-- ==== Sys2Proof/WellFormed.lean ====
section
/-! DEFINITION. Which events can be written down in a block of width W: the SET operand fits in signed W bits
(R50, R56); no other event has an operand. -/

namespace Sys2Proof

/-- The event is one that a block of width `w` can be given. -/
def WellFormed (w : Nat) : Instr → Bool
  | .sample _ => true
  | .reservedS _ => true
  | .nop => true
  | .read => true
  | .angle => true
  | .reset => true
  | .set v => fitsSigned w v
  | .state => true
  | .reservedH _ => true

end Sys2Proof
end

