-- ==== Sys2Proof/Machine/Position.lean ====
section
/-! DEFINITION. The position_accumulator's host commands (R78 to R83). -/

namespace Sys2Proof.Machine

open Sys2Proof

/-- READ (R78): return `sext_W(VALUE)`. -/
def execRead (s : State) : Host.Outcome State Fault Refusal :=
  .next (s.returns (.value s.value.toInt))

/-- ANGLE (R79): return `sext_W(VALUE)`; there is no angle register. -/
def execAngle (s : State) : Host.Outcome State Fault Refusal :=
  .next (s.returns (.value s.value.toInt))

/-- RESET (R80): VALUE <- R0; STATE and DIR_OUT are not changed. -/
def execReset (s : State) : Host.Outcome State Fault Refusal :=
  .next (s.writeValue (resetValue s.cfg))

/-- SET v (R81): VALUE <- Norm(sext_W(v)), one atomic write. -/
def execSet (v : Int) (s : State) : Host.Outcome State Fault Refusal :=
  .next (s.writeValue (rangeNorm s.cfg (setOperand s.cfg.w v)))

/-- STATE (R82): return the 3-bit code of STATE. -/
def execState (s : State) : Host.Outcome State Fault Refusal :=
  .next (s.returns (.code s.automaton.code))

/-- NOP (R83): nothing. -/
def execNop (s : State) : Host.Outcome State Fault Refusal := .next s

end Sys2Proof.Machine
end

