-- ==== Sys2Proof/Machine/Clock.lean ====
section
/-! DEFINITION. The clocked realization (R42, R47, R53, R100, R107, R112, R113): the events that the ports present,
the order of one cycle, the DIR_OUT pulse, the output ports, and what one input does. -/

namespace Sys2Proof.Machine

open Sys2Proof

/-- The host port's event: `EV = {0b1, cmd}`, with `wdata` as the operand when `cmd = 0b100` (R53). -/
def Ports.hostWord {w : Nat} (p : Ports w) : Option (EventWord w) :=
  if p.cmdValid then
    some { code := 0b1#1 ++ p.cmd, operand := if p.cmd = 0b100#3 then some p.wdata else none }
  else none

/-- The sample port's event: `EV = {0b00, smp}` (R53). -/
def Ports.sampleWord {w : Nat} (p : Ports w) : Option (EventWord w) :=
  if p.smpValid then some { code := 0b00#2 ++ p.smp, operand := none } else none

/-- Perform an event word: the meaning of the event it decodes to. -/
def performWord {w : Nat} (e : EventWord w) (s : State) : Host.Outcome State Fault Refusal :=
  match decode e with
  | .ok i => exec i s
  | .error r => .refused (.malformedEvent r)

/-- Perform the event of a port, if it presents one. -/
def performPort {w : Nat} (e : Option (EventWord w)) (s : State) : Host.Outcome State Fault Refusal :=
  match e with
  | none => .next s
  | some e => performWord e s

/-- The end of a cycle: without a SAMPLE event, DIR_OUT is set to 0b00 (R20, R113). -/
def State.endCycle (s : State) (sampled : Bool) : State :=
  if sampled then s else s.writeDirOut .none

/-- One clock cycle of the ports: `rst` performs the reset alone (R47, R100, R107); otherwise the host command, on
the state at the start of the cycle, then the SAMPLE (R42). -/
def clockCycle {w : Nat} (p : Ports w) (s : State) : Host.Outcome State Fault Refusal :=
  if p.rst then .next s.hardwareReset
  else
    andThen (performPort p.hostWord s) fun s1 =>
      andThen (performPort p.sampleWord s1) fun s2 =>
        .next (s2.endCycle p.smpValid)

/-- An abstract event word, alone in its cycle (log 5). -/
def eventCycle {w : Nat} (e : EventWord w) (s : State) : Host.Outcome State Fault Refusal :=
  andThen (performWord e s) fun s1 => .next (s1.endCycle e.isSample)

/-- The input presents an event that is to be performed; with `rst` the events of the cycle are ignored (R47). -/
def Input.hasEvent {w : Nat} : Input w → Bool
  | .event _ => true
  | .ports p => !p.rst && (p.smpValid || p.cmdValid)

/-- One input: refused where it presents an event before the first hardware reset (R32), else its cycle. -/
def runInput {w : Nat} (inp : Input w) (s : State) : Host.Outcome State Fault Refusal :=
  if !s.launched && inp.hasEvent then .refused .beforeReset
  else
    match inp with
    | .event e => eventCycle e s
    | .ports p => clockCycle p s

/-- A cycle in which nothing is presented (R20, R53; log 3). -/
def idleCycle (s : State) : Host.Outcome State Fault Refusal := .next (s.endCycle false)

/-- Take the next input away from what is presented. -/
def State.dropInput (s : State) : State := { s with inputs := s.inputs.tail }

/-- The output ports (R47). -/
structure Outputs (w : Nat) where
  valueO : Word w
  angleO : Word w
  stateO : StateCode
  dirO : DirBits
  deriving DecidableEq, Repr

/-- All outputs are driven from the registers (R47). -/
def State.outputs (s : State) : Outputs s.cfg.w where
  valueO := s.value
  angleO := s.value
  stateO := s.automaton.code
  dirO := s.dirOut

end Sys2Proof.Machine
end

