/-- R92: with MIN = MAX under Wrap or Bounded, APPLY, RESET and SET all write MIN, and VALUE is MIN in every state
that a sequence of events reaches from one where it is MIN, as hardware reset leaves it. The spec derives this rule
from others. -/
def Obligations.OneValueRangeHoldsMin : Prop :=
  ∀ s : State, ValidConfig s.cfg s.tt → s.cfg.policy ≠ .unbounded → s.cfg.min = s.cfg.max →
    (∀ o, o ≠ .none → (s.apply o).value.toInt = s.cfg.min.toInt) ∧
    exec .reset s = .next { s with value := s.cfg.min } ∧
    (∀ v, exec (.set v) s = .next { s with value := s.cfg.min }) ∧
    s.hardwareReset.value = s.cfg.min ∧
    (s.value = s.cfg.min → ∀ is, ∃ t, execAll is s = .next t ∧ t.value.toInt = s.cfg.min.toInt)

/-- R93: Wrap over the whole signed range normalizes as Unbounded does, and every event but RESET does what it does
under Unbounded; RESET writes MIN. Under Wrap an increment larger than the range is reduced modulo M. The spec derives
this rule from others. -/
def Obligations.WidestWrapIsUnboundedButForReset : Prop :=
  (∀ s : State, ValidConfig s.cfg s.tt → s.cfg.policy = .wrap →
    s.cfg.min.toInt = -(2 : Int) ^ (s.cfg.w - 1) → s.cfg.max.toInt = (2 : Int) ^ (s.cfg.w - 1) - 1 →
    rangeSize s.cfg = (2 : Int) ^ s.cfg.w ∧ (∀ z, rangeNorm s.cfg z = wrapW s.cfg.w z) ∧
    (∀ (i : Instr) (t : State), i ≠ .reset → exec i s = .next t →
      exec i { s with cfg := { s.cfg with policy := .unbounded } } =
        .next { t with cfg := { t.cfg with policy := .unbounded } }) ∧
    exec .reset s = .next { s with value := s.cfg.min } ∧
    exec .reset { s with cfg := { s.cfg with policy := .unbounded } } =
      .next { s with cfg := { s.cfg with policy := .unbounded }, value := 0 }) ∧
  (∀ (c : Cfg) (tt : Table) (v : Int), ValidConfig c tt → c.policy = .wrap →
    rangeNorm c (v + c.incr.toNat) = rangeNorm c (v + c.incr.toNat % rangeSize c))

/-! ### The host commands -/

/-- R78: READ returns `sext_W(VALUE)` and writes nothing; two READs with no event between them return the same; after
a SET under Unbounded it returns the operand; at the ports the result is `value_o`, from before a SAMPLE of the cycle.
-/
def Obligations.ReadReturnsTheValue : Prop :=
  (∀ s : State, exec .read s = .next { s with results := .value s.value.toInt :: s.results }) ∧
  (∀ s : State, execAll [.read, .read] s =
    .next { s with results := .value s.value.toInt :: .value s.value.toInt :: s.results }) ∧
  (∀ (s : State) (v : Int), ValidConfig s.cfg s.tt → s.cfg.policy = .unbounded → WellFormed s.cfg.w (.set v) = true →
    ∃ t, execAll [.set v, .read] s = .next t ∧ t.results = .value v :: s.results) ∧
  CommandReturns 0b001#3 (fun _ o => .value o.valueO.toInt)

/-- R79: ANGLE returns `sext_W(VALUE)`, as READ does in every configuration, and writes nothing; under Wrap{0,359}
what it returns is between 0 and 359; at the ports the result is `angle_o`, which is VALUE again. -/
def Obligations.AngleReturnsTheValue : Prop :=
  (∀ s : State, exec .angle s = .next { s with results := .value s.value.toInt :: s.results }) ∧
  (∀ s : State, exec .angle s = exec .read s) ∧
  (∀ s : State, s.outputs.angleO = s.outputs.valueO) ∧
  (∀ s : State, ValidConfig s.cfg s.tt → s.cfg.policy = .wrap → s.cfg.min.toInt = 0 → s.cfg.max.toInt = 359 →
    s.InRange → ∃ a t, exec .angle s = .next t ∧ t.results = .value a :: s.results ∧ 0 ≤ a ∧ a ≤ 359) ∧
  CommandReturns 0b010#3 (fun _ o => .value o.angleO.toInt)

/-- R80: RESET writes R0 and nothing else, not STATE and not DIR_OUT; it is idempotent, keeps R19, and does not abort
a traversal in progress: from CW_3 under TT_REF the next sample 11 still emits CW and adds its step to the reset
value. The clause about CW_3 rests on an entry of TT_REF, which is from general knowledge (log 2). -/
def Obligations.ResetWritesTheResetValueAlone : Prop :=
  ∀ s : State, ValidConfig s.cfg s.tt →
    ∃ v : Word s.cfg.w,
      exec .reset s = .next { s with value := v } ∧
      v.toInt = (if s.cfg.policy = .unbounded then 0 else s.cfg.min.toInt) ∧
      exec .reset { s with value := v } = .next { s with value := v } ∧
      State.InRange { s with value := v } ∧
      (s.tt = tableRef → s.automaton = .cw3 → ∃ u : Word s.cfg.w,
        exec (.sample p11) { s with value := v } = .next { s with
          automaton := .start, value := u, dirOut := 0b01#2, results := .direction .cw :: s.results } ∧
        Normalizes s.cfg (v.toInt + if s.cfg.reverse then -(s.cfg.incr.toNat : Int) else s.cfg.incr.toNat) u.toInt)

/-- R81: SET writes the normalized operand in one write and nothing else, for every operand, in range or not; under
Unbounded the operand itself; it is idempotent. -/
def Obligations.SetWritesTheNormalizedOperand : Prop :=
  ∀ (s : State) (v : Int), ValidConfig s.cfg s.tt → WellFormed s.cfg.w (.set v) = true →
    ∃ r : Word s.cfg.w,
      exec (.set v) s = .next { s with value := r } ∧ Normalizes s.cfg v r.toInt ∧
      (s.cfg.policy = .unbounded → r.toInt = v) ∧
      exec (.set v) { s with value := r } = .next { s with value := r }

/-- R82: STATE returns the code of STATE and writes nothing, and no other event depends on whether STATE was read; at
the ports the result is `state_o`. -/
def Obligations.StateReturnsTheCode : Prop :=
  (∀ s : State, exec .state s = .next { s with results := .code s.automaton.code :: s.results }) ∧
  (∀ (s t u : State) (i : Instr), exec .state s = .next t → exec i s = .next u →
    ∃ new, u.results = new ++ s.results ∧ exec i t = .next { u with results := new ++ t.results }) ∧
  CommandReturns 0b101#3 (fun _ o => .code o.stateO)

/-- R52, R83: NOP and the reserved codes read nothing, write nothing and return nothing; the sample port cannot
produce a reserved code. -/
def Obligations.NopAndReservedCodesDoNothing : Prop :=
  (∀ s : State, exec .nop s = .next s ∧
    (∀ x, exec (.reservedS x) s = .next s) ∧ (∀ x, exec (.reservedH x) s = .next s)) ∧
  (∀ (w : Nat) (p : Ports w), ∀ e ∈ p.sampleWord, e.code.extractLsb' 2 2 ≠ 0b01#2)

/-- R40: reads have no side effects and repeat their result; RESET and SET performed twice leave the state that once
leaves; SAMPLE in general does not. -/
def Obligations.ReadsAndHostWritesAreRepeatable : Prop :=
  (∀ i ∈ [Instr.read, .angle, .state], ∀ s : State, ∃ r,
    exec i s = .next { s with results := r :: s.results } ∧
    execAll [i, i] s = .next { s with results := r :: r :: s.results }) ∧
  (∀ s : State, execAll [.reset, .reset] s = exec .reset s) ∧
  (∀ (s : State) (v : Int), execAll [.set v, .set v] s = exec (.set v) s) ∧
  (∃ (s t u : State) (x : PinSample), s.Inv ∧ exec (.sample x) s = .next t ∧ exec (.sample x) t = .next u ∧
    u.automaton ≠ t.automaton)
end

====================

### About this task
Look above for the line with "Unbounded the operand" and the line with "v r.toInt ∧", and reproduce exactly those two lines plus every line between, nothing more.

### Task result
Unbounded the operand itself; it is idempotent. -/
def Obligations.SetWritesTheNormalizedOperand : Prop :=
  ∀ (s : State) (v : Int), ValidConfig s.cfg s.tt → WellFormed s.cfg.w (.set v) = true →
    ∃ r : Word s.cfg.w,
      exec (.set v) s = .next { s with value := r } ∧ Normalizes s.cfg v r.toInt ∧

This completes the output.